Now how is it that a purely mental concept like a circle – and remember, it does not physically exist anywhere in universe – can have such a specific and computable characteristic like PI?
I’ll tell you why. It’s because circles really do exist. I can’t get over the significance of this. Something that only exists in our minds actually and really objectively exists and we can prove it beyond doubt. Mathematics is real.
I also can’t miss the display of beauty in math and reason demonstrated by this example. I’m left with several questions worthy of further discussion:
- Why is it that made up things can really exist objectively?
- Is Math (like circles or PI) “invented” or “discovered?”
- I mentioned that this example was “beautiful” to me. Is that a subjective “in the eye of the beholder” sort of thing? Or could beauty be objectively real too?
- What do we even mean by the word “beauty” in the first place? Why is math, nature, and my wife all beautiful? Is that one word for three things or one word for one thing?
- Do you feel God’s presence when you see math work like this? If not, do you at least feel awe for “something” when you see the above example?

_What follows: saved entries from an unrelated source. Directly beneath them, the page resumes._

-- ==== Sys2Proof/Certificates/Slice0/Obligations.lean ====
section
/-! DEFINITION. The statements about this model, for the provers. Each is a Prop; none is proved here. Before them stand the
tables of results that they name. -/

namespace Sys2Proof.Machine

/-! ## Results of thread instructions, as the entries of files 05 and 06 give them -/

/-- A source word as an integer of a type (R46, R83). -/
def iv (ty : Ty) (t : Thread) (a : Src) : Int := tyVal ty (rw t a).toNat

/-- The instructions that write one register with an integer result: their sources, destination and value (R85 to R100,
R141). -/
def wordResult (t : Thread) : Instr → Option (List RF × Reg × Word)
  | .add ty d a b => some ([src1 a, src1 b], d, tyRes ty (iv ty t a + iv ty t b))
  | .sub ty d a b => some ([src1 a, src1 b], d, tyRes ty (iv ty t a - iv ty t b))
  | .mul ty d a b => some ([src1 a, src1 b], d, tyRes ty (iv ty t a * iv ty t b))
  | .mulh ty d a b => some ([src1 a, src1 b], d, BitVec.ofInt 32 (iv ty t a * iv ty t b / 2 ^ 32))
  | .mad ty d a b c => some ([src1 a, src1 b, src1 c], d, tyRes ty (iv ty t a * iv ty t b + iv ty t c))
  | .min ty d a b => some ([src1 a, src1 b], d, tyRes ty (if iv ty t a ≤ iv ty t b then iv ty t a else iv ty t b))
  | .max ty d a b => some ([src1 a, src1 b], d, tyRes ty (if iv ty t b ≤ iv ty t a then iv ty t a else iv ty t b))
  | .abs ty d a => some ([src1 a], d, tyRes ty (iv ty t a).natAbs)
  | .neg ty d a => some ([src1 a], d, tyRes ty (-(iv ty t a)))
  | .and d a b => some ([src1 a, src1 b], d, rw t a &&& rw t b)
  | .or d a b => some ([src1 a, src1 b], d, rw t a ||| rw t b)
  | .xor d a b => some ([src1 a, src1 b], d, rw t a ^^^ rw t b)
  | .not d a => some ([src1 a], d, ~~~(rw t a))
  | .andn d a b => some ([src1 a, src1 b], d, rw t a &&& ~~~(rw t b))
  | .orn d a b => some ([src1 a, src1 b], d, rw t a ||| ~~~(rw t b))
  | .shl d a b => some ([src1 a, src1 b], d, rw t a <<< (rw t b).toNat)
  | .shr d a b => some ([src1 a, src1 b], d, rw t a >>> (rw t b).toNat)
  | .sar d a b => some ([src1 a, src1 b], d, (rw t a).sshiftRight (rw t b).toNat)
  | .rot d a b => some ([src1 a, src1 b], d, (rw t a).rotateLeft (rw t b).toNat)
  | .clz d a => some ([src1 a], d, BitVec.ofNat 32 (clzOf (rw t a)))
  | .ctz d a => some ([src1 a], d, BitVec.ofNat 32 (ctzOf (rw t a)))
  | .popc d a => some ([src1 a], d, BitVec.ofNat 32 (popcOf (rw t a)))
  | .brev d a => some ([src1 a], d, brevOf (rw t a))
  | .bfe ty d a b => some ([src1 a, src1 b], d, bfeOf ty (rw t a) (rw t b))
  | .bfi d a b c => some ([src1 a, src1 b, src1 c], d, bfiOf (rw t a) (rw t b) (rw t c))
  | .bperm d a b c => some ([src1 a, src1 b, src1 c], d, bpermOf (rw t a) (rw t b) (rw t c))
  | .sel d a b c => some ([src1 a, src1 b, src1 c], d, if rw t c = 0 then rw t b else rw t a)
  | .cmp cc ty d a b => some ([src1 a, src1 b], d, if condHolds cc (iv ty t a) (iv ty t b) then 1 else 0)
  | .cmp64 cc ty d a b =>
    some ([src2 a, src2 b], d, if condHolds cc (tyVal ty (rp t a).toNat) (tyVal ty (rp t b).toNat) then 1 else 0)
  | .mov d a => some ([src1 a], d, rw t a)
  | .movi d imm => some ([], d, imm)
  | .idp4 ty d a b c => some ([src1 a, src1 b, src1 c], d, idp4Of ty (rw t a) (rw t b) (rw t c))
  | .addImm ty d a imm => some ([src1 a], d, tyRes ty (iv ty t a + tyVal ty (imm.signExtend 32).toNat))
  | .mulImm ty d a imm => some ([src1 a], d, tyRes ty (iv ty t a * tyVal ty (imm.signExtend 32).toNat))
  | .andImm d a imm => some ([src1 a], d, rw t a &&& imm.signExtend 32)
  | .orImm d a imm => some ([src1 a], d, rw t a ||| imm.signExtend 32)
  | .xorImm d a imm => some ([src1 a], d, rw t a ^^^ imm.signExtend 32)
  | .shlImm d a imm => some ([src1 a], d, rw t a <<< (imm.signExtend 32).toNat)
  | .shrImm d a imm => some ([src1 a], d, rw t a >>> (imm.signExtend 32).toNat)
  | .sarImm d a imm => some ([src1 a], d, (rw t a).sshiftRight (imm.signExtend 32).toNat)
  | .minImm ty d a imm =>
    let b := tyVal ty (imm.signExtend 32).toNat
    some ([src1 a], d, tyRes ty (if iv ty t a ≤ b then iv ty t a else b))
  | .maxImm ty d a imm =>
    let b := tyVal ty (imm.signExtend 32).toNat
    some ([src1 a], d, tyRes ty (if b ≤ iv ty t a then iv ty t a else b))
  | .cmpImm cc ty d a imm =>
    some ([src1 a], d, if condHolds cc (iv ty t a) (tyVal ty (imm.signExtend 32).toNat) then 1 else 0)
  | .vtest d a => some ([named1 a], d, match t.reg a.toNat with | .full _ => 0 | .poisoned => 1 | .empty tag => tag)
  | _ => none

 See Mathematics for the Million, p. 217 and p. 154
 Mathematics for the Million, p. 217-218 for full details
 Actually, this algorithm to solve for PI is what we call intractable. Though in principle we can find PI to any arbitrary decimal point, in practice once you get past a certain point the procedure becomes too computationally intensive and even a super fast computer will never complete prior to the universe collapsing into a big crunch – at least not with current technology. There are better ways to find PI that aren’t so process intensive using calculus. See this link here for details.